What you should do: Using the data that follows, return exactly the lines from the one that contains "net := (d.enter" through the one that contains "theorem takePort_only (d", ends included.

BEGIN Data listing

-- ==== Sys2Proof/Laws/Updates.lean ====
section
/-!
SUPPORT. Laws of the updates of one part of the device: the part that each changes, that registers read as before, and what a
keyed part reads after an update of its key and of another.
-/
namespace Sys2Proof.Machine

open Sys2Proof

/-! ### Registers read as before -/

@[simp] theorem reg_setRegion (d : Device) (r : Nat) (b : Bool) (a0 : Nat) : (d.setRegion r b).reg a0 = d.reg a0 := rfl
@[simp] theorem reg_putStats (d : Device) (op j : Nat) (l : List (List Word × Bool)) (a0 : Nat) : (d.putStats op j l).reg a0 = d.reg a0 := rfl
@[simp] theorem reg_setGroups (d : Device) (f : Nat → List (Nat × Option Nat)) (a0 : Nat) : (d.setGroups f).reg a0 = d.reg a0 := by
  simp only [Device.reg, Device.setGroups]
@[simp] theorem reg_mapFabric (d : Device) (f : Fabric → Fabric) (a0 : Nat) : (d.mapFabric f).reg a0 = d.reg a0 := rfl
@[simp] theorem reg_enter (d : Device) (p : Packet) (w : Way) (h : Line) (us : List DUnit) (a0 : Nat) : (d.enter p w h us).reg a0 = d.reg a0 := rfl
@[simp] theorem reg_mapTxn (d : Device) (id : Nat) (f : Txn → Txn) (a0 : Nat) : (d.mapTxn id f).reg a0 = d.reg a0 := rfl
@[simp] theorem reg_dropTxn (d : Device) (id : Nat) (a0 : Nat) : (d.dropTxn id).reg a0 = d.reg a0 := rfl
@[simp] theorem reg_setPc (d : Device) (pk : Nat) (x : PseudoChannel) (a0 : Nat) : (d.setPc pk x).reg a0 = d.reg a0 := rfl
@[simp] theorem reg_mapHif (d : Device) (f : Hif → Hif) (a0 : Nat) : (d.mapHif f).reg a0 = d.reg a0 := rfl
@[simp] theorem reg_writeRecords (d : Device) (r : List Byte) (a0 : Nat) : (d.writeRecords r).reg a0 = d.reg a0 := rfl
@[simp] theorem reg_mapLink (d : Device) (n : Nat) (f : Link → Link) (a0 : Nat) : (d.mapLink n f).reg a0 = d.reg a0 := rfl
@[simp] theorem reg_mapLoad (d : Device) (f : Load → Load) (a0 : Nat) : (d.mapLoad f).reg a0 = d.reg a0 := rfl
@[simp] theorem reg_setCopies (d : Device) (cs : List McCopy) (a0 : Nat) : (d.setCopies cs).reg a0 = d.reg a0 := rfl
@[simp] theorem reg_sendPaths (d : Device) (us : List DomeUnit) (a0 : Nat) : (d.sendPaths us).reg a0 = d.reg a0 := rfl
@[simp] theorem reg_mapBelfry (d : Device) (f : Belfry → Belfry) (a0 : Nat) : (d.mapBelfry f).reg a0 = d.reg a0 := rfl
@[simp] theorem reg_setQueue (d : Device) (q : Nat) (x : Queue) (a0 : Nat) : (d.setQueue q x).reg a0 = d.reg a0 := rfl
@[simp] theorem reg_setSpire (d : Device) (n : Nat) (x : Spire) (a0 : Nat) : (d.setSpire n x).reg a0 = d.reg a0 := rfl
@[simp] theorem reg_setThread (d : Device) (tk : Nat) (x : Option Thread) (a0 : Nat) : (d.setThread tk x).reg a0 = d.reg a0 := rfl
@[simp] theorem reg_setQuarter (d : Device) (k r : Nat) (x : Option Quarter) (a0 : Nat) : (d.setQuarter k r x).reg a0 = d.reg a0 := rfl
@[simp] theorem reg_takePort (d : Device) (k c : Nat) (a0 : Nat) : (d.takePort k c).reg a0 = d.reg a0 := rfl
@[simp] theorem reg_scheduleSig (d : Device) (g : Sig) (a0 : Nat) : (d.scheduleSig g).reg a0 = d.reg a0 := rfl
@[simp] theorem reg_mapTap (d : Device) (f : Tap → Tap) (a0 : Nat) : (d.mapTap f).reg a0 = d.reg a0 := rfl
@[simp] theorem reg_mapTask (d : Device) (id : Nat) (f : Task → Task) (a0 : Nat) : (d.mapTask id f).reg a0 = d.reg a0 := rfl
@[simp] theorem reg_dropTask (d : Device) (id : Nat) (a0 : Nat) : (d.dropTask id).reg a0 = d.reg a0 := rfl
@[simp] theorem reg_dueAt (d : Device) (g : Nat) (a : DueAct) (a0 : Nat) : (d.dueAt g a).reg a0 = d.reg a0 := rfl
@[simp] theorem reg_noteFlood (d : Device) (t s : Nat) (a0 : Nat) : (d.noteFlood t s).reg a0 = d.reg a0 := rfl

/-! ### One part changes, and nothing else -/

theorem setRegion_only (d : Device) (r : Nat) (b : Bool) :
    d.setRegion r b = { d with fabric := (d.setRegion r b).fabric } := rfl
theorem putStats_only (d : Device) (op j : Nat) (l : List (List Word × Bool)) :
    d.putStats op j l = { d with dome := (d.putStats op j l).dome } := rfl
theorem setGroups_only (d : Device) (f : Nat → List (Nat × Option Nat)) :
    d.setGroups f = { d with dome := (d.setGroups f).dome } := rfl
theorem mapFabric_only (d : Device) (f : Fabric → Fabric) :
    d.mapFabric f = { d with fabric := (d.mapFabric f).fabric } := rfl
theorem enter_only (d : Device) (p : Packet) (w : Way) (h : Line) (us : List DUnit) :
    d.enter p w h us = { d with net := (d.enter p w h us).net } := rfl
theorem mapTxn_only (d : Device) (id : Nat) (f : Txn → Txn) : d.mapTxn id f = { d with net := (d.mapTxn id f).net } := rfl
theorem dropTxn_only (d : Device) (id : Nat) : d.dropTxn id = { d with net := (d.dropTxn id).net } := rfl
theorem setPc_only (d : Device) (pk : Nat) (x : PseudoChannel) : d.setPc pk x = { d with hbm := (d.setPc pk x).hbm } := rfl
theorem mapHif_only (d : Device) (f : Hif → Hif) : d.mapHif f = { d with hif := (d.mapHif f).hif } := rfl
theorem writeRecords_only (d : Device) (r : List Byte) :
    d.writeRecords r = { d with keep := (d.writeRecords r).keep } := rfl
theorem mapLink_only (d : Device) (n : Nat) (f : Link → Link) :
    d.mapLink n f = { d with links := (d.mapLink n f).links } := rfl
theorem mapLoad_only (d : Device) (f : Load → Load) : d.mapLoad f = { d with load := (d.mapLoad f).load } := rfl
theorem setCopies_only (d : Device) (cs : List McCopy) :
    d.setCopies cs = { d with cluster := (d.setCopies cs).cluster } := rfl
theorem sendPaths_only (d : Device) (us : List DomeUnit) : d.sendPaths us = { d with dome := (d.sendPaths us).dome } := rfl
theorem mapBelfry_only (d : Device) (f : Belfry → Belfry) :
    d.mapBelfry f = { d with belfry := (d.mapBelfry f).belfry } := rfl
theorem setQueue_only (d : Device) (q : Nat) (x : Queue) :
    d.setQueue q x = { d with queues := (d.setQueue q x).queues } := rfl
theorem setSpire_only (d : Device) (n : Nat) (x : Spire) : d.setSpire n x = { d with dome := (d.setSpire n x).dome } := rfl
theorem setThread_only (d : Device) (tk : Nat) (x : Option Thread) :
    d.setThread tk x = { d with streams := (d.setThread tk x).streams } := rfl
theorem setQuarter_only (d : Device) (k r : Nat) (x : Option Quarter) :
    d.setQuarter k r x = { d with streams := (d.setQuarter k r x).streams } := rfl
theorem takePort_only (d : Device) (k c : Nat) : d.takePort k c = { d with streams := (d.takePort k c).streams } := rfl
theorem scheduleSig_only (d : Device) (g : Sig) : d.scheduleSig g = { d with lantern := (d.scheduleSig g).lantern } := rfl
theorem mapTap_only (d : Device) (f : Tap → Tap) : d.mapTap f = { d with tap := (d.mapTap f).tap } := rfl
theorem mapTask_only (d : Device) (id : Nat) (f : Task → Task) :
    d.mapTask id f = { d with lantern := (d.mapTask id f).lantern } := rfl
theorem dropTask_only (d : Device) (id : Nat) : d.dropTask id = { d with lantern := (d.dropTask id).lantern } := rfl
theorem dueAt_only (d : Device) (g : Nat) (a : DueAct) : d.dueAt g a = { d with lantern := (d.dueAt g a).lantern } := rfl
theorem noteFlood_only (d : Device) (t s : Nat) : d.noteFlood t s = { d with cluster := (d.noteFlood t s).cluster } := rfl

/-! ### Keyed parts -/

@[simp] theorem link_mapLink (d : Device) (n : Nat) (f : Link → Link) : (d.mapLink n f).link n = f (d.link n) := mapGet_mapPut ..

theorem link_mapLink_ne (d : Device) {n m : Nat} (f : Link → Link) (h : m ≠ n) : (d.mapLink n f).link m = d.link m :=
  mapGet_mapPut_ne _ _ _ h

@[simp] theorem queue_setQueue (d : Device) (q : Nat) (x : Queue) : (d.setQueue q x).queue q = x := mapGet_mapPut ..

theorem queue_setQueue_ne (d : Device) {q p : Nat} (x : Queue) (h : p ≠ q) : (d.setQueue q x).queue p = d.queue p :=
  mapGet_mapPut_ne _ _ _ h

@[simp] theorem thread_setThread (d : Device) (tk : Nat) (x : Option Thread) : (d.setThread tk x).thread tk = x :=
  mapGet_mapPut ..

theorem thread_setThread_ne (d : Device) {tk k : Nat} (x : Option Thread) (h : k ≠ tk) :
    (d.setThread tk x).thread k = d.thread k := mapGet_mapPut_ne _ _ _ h

@[simp] theorem pc_setPc (d : Device) (pk : Nat) (x : PseudoChannel) : (d.setPc pk x).pc pk = x := mapGet_mapPut ..

theorem pc_setPc_ne (d : Device) {pk k : Nat} (x : PseudoChannel) (h : k ≠ pk) : (d.setPc pk x).pc k = d.pc k :=
  mapGet_mapPut_ne _ _ _ h

@[simp] theorem spire_setSpire (d : Device) (n : Nat) (x : Spire) : (d.setSpire n x).spire n = x := mapGet_mapPut ..

theorem spire_setSpire_ne (d : Device) {n m : Nat} (x : Spire) (h : m ≠ n) : (d.setSpire n x).spire m = d.spire m :=
  mapGet_mapPut_ne _ _ _ h

@[simp] theorem quarter_setQuarter (d : Device) (k r : Nat) (x : Option Quarter) : (d.setQuarter k r x).quarter k r = x :=
  mapGet_mapPut ..

end Sys2Proof.Machine
end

END Data listing

Completed task:
    d.enter p w h us = { d with net := (d.enter p w h us).net } := rfl
theorem mapTxn_only (d : Device) (id : Nat) (f : Txn → Txn) : d.mapTxn id f = { d with net := (d.mapTxn id f).net } := rfl
theorem dropTxn_only (d : Device) (id : Nat) : d.dropTxn id = { d with net := (d.dropTxn id).net } := rfl
theorem setPc_only (d : Device) (pk : Nat) (x : PseudoChannel) : d.setPc pk x = { d with hbm := (d.setPc pk x).hbm } := rfl
theorem mapHif_only (d : Device) (f : Hif → Hif) : d.mapHif f = { d with hif := (d.mapHif f).hif } := rfl
theorem writeRecords_only (d : Device) (r : List Byte) :
    d.writeRecords r = { d with keep := (d.writeRecords r).keep } := rfl
theorem mapLink_only (d : Device) (n : Nat) (f : Link → Link) :
    d.mapLink n f = { d with links := (d.mapLink n f).links } := rfl
theorem mapLoad_only (d : Device) (f : Load → Load) : d.mapLoad f = { d with load := (d.mapLoad f).load } := rfl
theorem setCopies_only (d : Device) (cs : List McCopy) :
    d.setCopies cs = { d with cluster := (d.setCopies cs).cluster } := rfl
theorem sendPaths_only (d : Device) (us : List DomeUnit) : d.sendPaths us = { d with dome := (d.sendPaths us).dome } := rfl
theorem mapBelfry_only (d : Device) (f : Belfry → Belfry) :
    d.mapBelfry f = { d with belfry := (d.mapBelfry f).belfry } := rfl
theorem setQueue_only (d : Device) (q : Nat) (x : Queue) :
    d.setQueue q x = { d with queues := (d.setQueue q x).queues } := rfl
theorem setSpire_only (d : Device) (n : Nat) (x : Spire) : d.setSpire n x = { d with dome := (d.setSpire n x).dome } := rfl
theorem setThread_only (d : Device) (tk : Nat) (x : Option Thread) :
    d.setThread tk x = { d with streams := (d.setThread tk x).streams } := rfl
theorem setQuarter_only (d : Device) (k r : Nat) (x : Option Quarter) :
    d.setQuarter k r x = { d with streams := (d.setQuarter k r x).streams } := rfl
theorem takePort_only (d : Device) (k c : Nat) : d.takePort k c = { d with streams := (d.takePort k c).streams } := rfl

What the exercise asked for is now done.